• **Work instructions**: Within the data that follows, set down exactly the lines from the one containing "shaSchedule n ((s1" through the one containing "let t1 := x", both ends included.

#### Records supplied ####

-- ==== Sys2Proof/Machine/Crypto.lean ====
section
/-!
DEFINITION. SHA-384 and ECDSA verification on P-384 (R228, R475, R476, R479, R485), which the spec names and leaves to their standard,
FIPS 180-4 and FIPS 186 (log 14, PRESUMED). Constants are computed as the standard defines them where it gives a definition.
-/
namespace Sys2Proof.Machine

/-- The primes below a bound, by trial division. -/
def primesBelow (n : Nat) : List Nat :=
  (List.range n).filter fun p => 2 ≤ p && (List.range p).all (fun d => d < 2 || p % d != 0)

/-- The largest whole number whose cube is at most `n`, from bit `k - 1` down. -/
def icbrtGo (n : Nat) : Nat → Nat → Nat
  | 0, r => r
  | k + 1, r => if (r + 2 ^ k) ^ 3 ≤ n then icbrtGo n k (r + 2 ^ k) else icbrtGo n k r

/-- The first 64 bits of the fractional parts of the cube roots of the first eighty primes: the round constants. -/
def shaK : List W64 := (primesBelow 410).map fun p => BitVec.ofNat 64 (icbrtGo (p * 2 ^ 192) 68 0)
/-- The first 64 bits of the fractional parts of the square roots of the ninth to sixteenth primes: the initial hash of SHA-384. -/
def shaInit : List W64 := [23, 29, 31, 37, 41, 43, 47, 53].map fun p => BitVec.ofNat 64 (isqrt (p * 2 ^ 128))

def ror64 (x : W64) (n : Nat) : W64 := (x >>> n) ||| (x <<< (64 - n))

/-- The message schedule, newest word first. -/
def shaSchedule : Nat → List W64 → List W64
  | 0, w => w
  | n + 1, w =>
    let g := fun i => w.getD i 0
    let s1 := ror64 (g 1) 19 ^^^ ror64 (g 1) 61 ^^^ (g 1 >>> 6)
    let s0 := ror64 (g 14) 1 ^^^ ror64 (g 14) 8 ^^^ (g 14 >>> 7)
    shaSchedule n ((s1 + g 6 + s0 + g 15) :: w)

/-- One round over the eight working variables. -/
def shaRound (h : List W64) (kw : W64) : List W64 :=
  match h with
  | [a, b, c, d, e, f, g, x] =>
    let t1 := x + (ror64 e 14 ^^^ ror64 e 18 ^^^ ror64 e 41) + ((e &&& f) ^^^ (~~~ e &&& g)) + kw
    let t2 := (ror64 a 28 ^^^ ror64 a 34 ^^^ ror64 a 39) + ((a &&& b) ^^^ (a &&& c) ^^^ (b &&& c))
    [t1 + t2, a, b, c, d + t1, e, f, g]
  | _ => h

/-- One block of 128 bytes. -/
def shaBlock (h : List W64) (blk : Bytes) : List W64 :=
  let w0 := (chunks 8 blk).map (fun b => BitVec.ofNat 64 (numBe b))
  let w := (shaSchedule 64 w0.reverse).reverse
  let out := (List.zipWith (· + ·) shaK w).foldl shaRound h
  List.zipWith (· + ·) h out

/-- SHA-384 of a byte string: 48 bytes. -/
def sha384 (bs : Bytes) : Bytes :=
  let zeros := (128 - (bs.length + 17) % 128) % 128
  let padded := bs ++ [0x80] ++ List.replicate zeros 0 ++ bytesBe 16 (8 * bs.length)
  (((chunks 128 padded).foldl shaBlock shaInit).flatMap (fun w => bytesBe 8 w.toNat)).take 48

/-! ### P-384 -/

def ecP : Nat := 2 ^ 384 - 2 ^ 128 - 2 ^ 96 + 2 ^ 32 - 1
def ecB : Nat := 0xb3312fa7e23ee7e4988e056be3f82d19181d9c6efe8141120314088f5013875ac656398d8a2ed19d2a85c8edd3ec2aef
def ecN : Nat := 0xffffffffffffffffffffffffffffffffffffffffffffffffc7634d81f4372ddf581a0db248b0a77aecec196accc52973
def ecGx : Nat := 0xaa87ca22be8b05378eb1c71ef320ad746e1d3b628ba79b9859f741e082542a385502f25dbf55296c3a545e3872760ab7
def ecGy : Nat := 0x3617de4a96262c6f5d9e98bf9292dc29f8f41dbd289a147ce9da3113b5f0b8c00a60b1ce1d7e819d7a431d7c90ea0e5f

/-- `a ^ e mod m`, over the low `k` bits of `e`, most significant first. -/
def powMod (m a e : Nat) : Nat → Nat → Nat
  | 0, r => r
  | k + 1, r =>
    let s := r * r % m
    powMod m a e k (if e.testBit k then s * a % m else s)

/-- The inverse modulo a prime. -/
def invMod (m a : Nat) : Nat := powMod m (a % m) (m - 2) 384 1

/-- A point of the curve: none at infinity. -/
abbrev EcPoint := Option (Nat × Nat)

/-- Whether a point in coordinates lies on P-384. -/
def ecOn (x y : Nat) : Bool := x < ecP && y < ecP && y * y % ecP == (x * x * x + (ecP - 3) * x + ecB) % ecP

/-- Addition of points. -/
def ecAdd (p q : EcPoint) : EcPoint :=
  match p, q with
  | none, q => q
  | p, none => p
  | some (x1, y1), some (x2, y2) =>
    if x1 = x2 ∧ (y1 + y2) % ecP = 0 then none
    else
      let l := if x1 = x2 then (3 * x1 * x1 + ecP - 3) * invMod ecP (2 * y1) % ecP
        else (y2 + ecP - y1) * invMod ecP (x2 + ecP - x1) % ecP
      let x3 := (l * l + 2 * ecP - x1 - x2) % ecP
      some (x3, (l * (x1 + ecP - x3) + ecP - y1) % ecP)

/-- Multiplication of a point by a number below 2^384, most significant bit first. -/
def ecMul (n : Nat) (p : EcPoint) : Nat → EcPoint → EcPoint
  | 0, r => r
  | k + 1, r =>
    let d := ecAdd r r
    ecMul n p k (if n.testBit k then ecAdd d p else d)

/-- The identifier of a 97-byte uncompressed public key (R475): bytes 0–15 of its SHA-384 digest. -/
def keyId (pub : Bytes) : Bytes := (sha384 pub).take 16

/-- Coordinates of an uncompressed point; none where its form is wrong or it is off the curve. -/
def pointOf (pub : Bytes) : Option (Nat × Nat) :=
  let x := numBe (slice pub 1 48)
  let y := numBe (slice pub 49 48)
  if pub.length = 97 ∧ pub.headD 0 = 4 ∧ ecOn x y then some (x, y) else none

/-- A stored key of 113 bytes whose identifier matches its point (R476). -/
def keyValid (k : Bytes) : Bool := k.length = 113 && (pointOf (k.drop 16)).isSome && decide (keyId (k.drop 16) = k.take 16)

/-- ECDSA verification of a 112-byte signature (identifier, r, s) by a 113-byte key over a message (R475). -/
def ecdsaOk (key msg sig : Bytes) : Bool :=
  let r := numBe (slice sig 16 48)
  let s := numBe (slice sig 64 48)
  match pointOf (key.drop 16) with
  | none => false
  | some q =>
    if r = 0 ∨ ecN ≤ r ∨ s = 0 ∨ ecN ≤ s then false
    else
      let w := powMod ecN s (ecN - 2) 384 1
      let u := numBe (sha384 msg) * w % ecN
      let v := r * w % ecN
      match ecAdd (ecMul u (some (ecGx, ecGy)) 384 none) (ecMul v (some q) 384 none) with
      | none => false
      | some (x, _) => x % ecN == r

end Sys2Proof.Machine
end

####

• **Task solution**:
    shaSchedule n ((s1 + g 6 + s0 + g 15) :: w)

/-- One round over the eight working variables. -/
def shaRound (h : List W64) (kw : W64) : List W64 :=
  match h with
  | [a, b, c, d, e, f, g, x] =>
    let t1 := x + (ror64 e 14 ^^^ ror64 e 18 ^^^ ror64 e 41) + ((e &&& f) ^^^ (~~~ e &&& g)) + kw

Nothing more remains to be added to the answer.